= EXERCISE OBJECTIVE =
In the listing below, find the line containing "intro x y sk m" and the line containing "obtain ⟨f, hv, hf⟩". Repeat exactly those two lines and every line between them, nothing more.

Start of Block

-- ==== Sys2Proof/Laws/FixedAdmin.lean ====
section
/-! SUPPORT. The operations and meanings of Machine/Admin.lean leave the part and the queue as they are. -/

namespace Sys2Proof.Machine

@[simp] theorem execIdentifyDevice_fixed (asn : Nat) (s : State) :
    Keeps s (execIdentifyDevice asn s) := by simp [execIdentifyDevice]

@[simp] theorem execIdentifyDie_fixed (asn : Nat) (s : State) : Keeps s (execIdentifyDie asn s) := by
  refine (keeps_next _ _).2 (State.adminVerb_fixed _ _ _ _ fun sl => ?_)
  (try dsimp only)
  (repeat' split) <;> simp

@[simp] theorem State.getLog_fixed (s : State) (asn : Nat) (id : Nat) (dieOf : Slot → DieId) (page : DieId → List Byte) :
    (State.getLog s asn id dieOf page).fixed = s.fixed := by
  unfold State.getLog
  split <;> simp

@[simp] theorem execGetLogError_fixed (asn : Nat) (s : State) :
    Keeps s (execGetLogError asn s) := by simp [execGetLogError]

@[simp] theorem execGetLogEvent_fixed (asn : Nat) (s : State) :
    Keeps s (execGetLogEvent asn s) := by simp [execGetLogEvent]

@[simp] theorem execGetLogTrace_fixed (asn : Nat) (s : State) :
    Keeps s (execGetLogTrace asn s) := by simp [execGetLogTrace]

end Sys2Proof.Machine
end

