/-- R117, R124, R128 to R132: a wedge of a live head. -/
theorem demodWedge_runs (hd : s.fitted d = true) (w : WedgeSignal) (hl : ((s.die d).head h).live = true) :
    let x := s.die d
    let y := x.head h
    let sk := s.samCheck d h w
    let m := s.measure d h w sk.2
    Runs (.demodWedge d h w) s fun t =>
      let z := (t.die d).head h
      z.delivered = true ∧ z.samFound = sk.1 ∧ z.live = true ∧ z.servo = y.servo ∧ z.permit = y.permit ∧
      (sk.1 = false ∨ m.x = none ∨ m.index = true ∨ (y.grayInvalid = true ∧ m.gray = true) ∨ w.late = true →
        z.missRun = min 255 (y.missRun + 1) ∧ z.validRun = 0 ∧ z.x1 = y.predict (x.act h.act) ∧ z.x2 = y.x1) ∧
      (sk.1 = true → m.x.isSome = true → m.index = false → (y.grayInvalid = false ∨ m.gray = false) → w.late = false →
        z.missRun = 0 ∧ z.validRun = y.validRun + 1 ∧ z.liveValid = y.liveValid + 1 ∧ z.x1 = roundNear m.corrected) ∧
      (∀ g, g ≠ h → (t.die d).head g = x.head g) ∧
      t.die d = { x with heads := (t.die d).heads } ∧ (∀ e, e ≠ d → t.die e = s.die e) ∧ t.out = s.out ∧ t.slots = s.slots := by
  intro x y sk m
  refine Runs.intro (exec_demodWedge_of_live hd w hl) ?_
  generalize hgray : (sk.1 && m.gray) = gray
  generalize hidx : (sk.1 && m.index) = idx
  have hu := s.wedgeCounted_objs (headInst d h) gray idx (sk.1 && m.rroMiss)
  generalize s.wedgeCounted (headInst d h) gray idx (sk.1 && m.rroMiss) = u at hu
  obtain ⟨f, hv, hf⟩ := u.positioned_spec d h w m sk.1 gray idx (y.grayInvalid && gray)
  generalize u.positioned d h w m sk.1 gray idx (y.grayInvalid && gray) = v at hv ⊢
  have hvdie : v.die d = x.modHead h f := by rw [hv.die, State.modHead_die_self, hu.die]
  have hz : ((v.modHead d h fun y => y.noted sk.1 w.sam gray).die d).head h = (f y).noted sk.1 w.sam gray := by
    rw [State.modHead_die_self, hvdie, Die.modHead_head_self, Die.modHead_head_self]
  have hkept : (f y).live = y.live ∧ (f y).servo = y.servo ∧ (f y).permit = y.permit := by
    rcases hf with ⟨⟨_, rfl⟩, -⟩ | ⟨⟨_, _, _, rfl⟩, -⟩
    · exact ⟨rfl, rfl, rfl⟩
    · exact ⟨rfl, rfl, rfl⟩
  obtain ⟨hlive, hservo, hpermit⟩ := hkept
  dsimp only
  rw [hz]
  refine ⟨rfl, rfl, hlive.trans hl, hservo, hpermit, fun hbad => ?_, fun h1 h2 h3 h4 h5 => ?_, fun g hg => ?_, ?_,
    fun e he => ?_, ?_, ?_⟩
  · rcases hf with ⟨⟨_, rfl⟩, -⟩ | ⟨-, h1, h2, h3, h4, h5⟩
    · rw [hu.die]
      exact ⟨rfl, rfl, rfl, rfl⟩
    · rw [← hidx, h1, Bool.true_and] at h3
      rw [← hgray, h1, Bool.true_and] at h4
      simp [h1, h3, h5, Option.isSome_iff_ne_none.mp h2] at hbad
      simp [hbad] at h4
  · rcases hf with ⟨-, hnot⟩ | ⟨⟨_, _, _, rfl⟩, -⟩
    · refine absurd ⟨h1, h2, ?_, ?_, h5⟩ hnot
      · rw [← hidx, h3, Bool.and_false]
      · rw [← hgray, h1, Bool.true_and]
        rcases h4 with h4 | h4
        · rw [h4, Bool.false_and]
        · rw [h4, Bool.and_false]
    · exact ⟨rfl, rfl, rfl, rfl⟩
  · rw [State.modHead_die_self, hvdie, Die.modHead_head_ne, Die.modHead_head_ne]
    · exact hg
    · exact hg
  · rw [State.modHead_die_self, hvdie]
    rfl
  · rw [State.modHead_die_ne _ _ _ _ _ he, hv.die, State.modHead_die_ne _ _ _ _ _ he, hu.die]
  · obtain ⟨o, rfl⟩ := hu
    obtain ⟨p, rfl⟩ := hv
    rfl
  · obtain ⟨o, rfl⟩ := hu
    obtain ⟨p, rfl⟩ := hv
    rfl

/-! ### Runs of missed and valid wedges -/

/-- A permit that drops turns the gate off and starts the re-arm again (05 R161). -/
def Head.unpermitted (y : Head) : Head := { y.gateOff with permit := false, rearmRun := 0, rearmed := false }

theorem Gives.dropPermit {cs : List ObjDef} : Gives cs d
    (if ((s.die d).head h).permit then (s.die d).modHead h Head.unpermitted else s.die d) s (s.dropPermit d h) := by
  unfold State.dropPermit
  split
  · have hmod : Gives cs d ((s.die d).modHead h Head.unpermitted) s (s.modHead d h Head.unpermitted) := Gives.refl.setDie
    exact hmod.count
  · exact Gives.refl

section
variable (hd : s.fitted d = true)
include hd

theorem exec_headMissWriteInhibit_of_run (hr : s.getN Obj.missWi (dieInst d) < ((s.die d).head h).missRun) :
    exec (.headMissWriteInhibit d h) s = .next (s.dropPermit d h) := by
  rw [exec_onDie (execHeadMissWriteInhibit d h s) rfl rfl hd, when_true _ (by simpa using hr)]

theorem exec_headMissDrop_of_run (hr : s.getN Obj.missDrop (dieInst d) < ((s.die d).head h).missRun) :
    exec (.headMissDrop d h) s = .next (s.modHead d h fun y => { y with maHeld := true, maNext := y.maCmd }) := by
  rw [exec_onDie (execHeadMissDrop d h s) rfl rfl hd, when_true _ (by simpa using hr)]

theorem exec_grayMismatchInvalid_of_run (hr : 3 ≤ ((s.die d).head h).grayRun) :
    exec (.grayMismatchInvalid d h) s = .next (s.modHead d h fun y => { y with grayInvalid := true }) := by
  rw [exec_onDie (execGrayMismatchInvalid d h s) rfl rfl hd, when_true _ (by simpa using hr)]

theorem exec_grayMismatchInvalid_of_short (hr : ((s.die d).head h).grayRun < 3) :
    exec (.grayMismatchInvalid d h) s = .next s := by
  rw [exec_onDie (execGrayMismatchInvalid d h s) rfl rfl hd, when_false _ (by simpa using hr)]

/-- A head that is LOST, before its actuator recovers (04 R130). -/
def State.headLost (s : State) (d : DieId) (h : HeadId) : State :=
  (((s.dropPermit d h).modHead d h fun y => { y.requeueUnstarted with
    servo := .lost, validRun := 0, request := none }).raiseHead d h Ev.headServoLost).calRecheck d

theorem exec_headServoLost_of_run (hl : ((s.die d).head h).live = true) (hs : ((s.die d).head h).servo = .tracking)
    (hr : s.getN Obj.missRecover (dieInst d) < ((s.die d).head h).missRun) (ha : ((s.die d).act h.act).loaded = true) :
    exec (.headServoLost d h) s = .next (if (((s.headLost d h).die d).act h.act).onDisk && (s.headLost d h).allLost d h.act
      then (s.headLost d h).recoverStart d h.act (some Ev.actRecover) else s.headLost d h) := by
  rw [exec_onDie (execHeadServoLost d h s) rfl rfl hd, when_true _ (by simp [hl, hs, hr, ha])]
  rfl

/-- A head that is back (04 R131). -/
def Head.rejoined (y : Head) : Head :=
  { y with servo := .tracking, joined := true, maHeld := false, maCmd := 0, maNext := 0, loop := {} }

End of Block

= TASK OUTPUT =
  intro x y sk m
  refine Runs.intro (exec_demodWedge_of_live hd w hl) ?_
  generalize hgray : (sk.1 && m.gray) = gray
  generalize hidx : (sk.1 && m.index) = idx
  have hu := s.wedgeCounted_objs (headInst d h) gray idx (sk.1 && m.rroMiss)
  generalize s.wedgeCounted (headInst d h) gray idx (sk.1 && m.rroMiss) = u at hu
  obtain ⟨f, hv, hf⟩ := u.positioned_spec d h w m sk.1 gray idx (y.grayInvalid && gray)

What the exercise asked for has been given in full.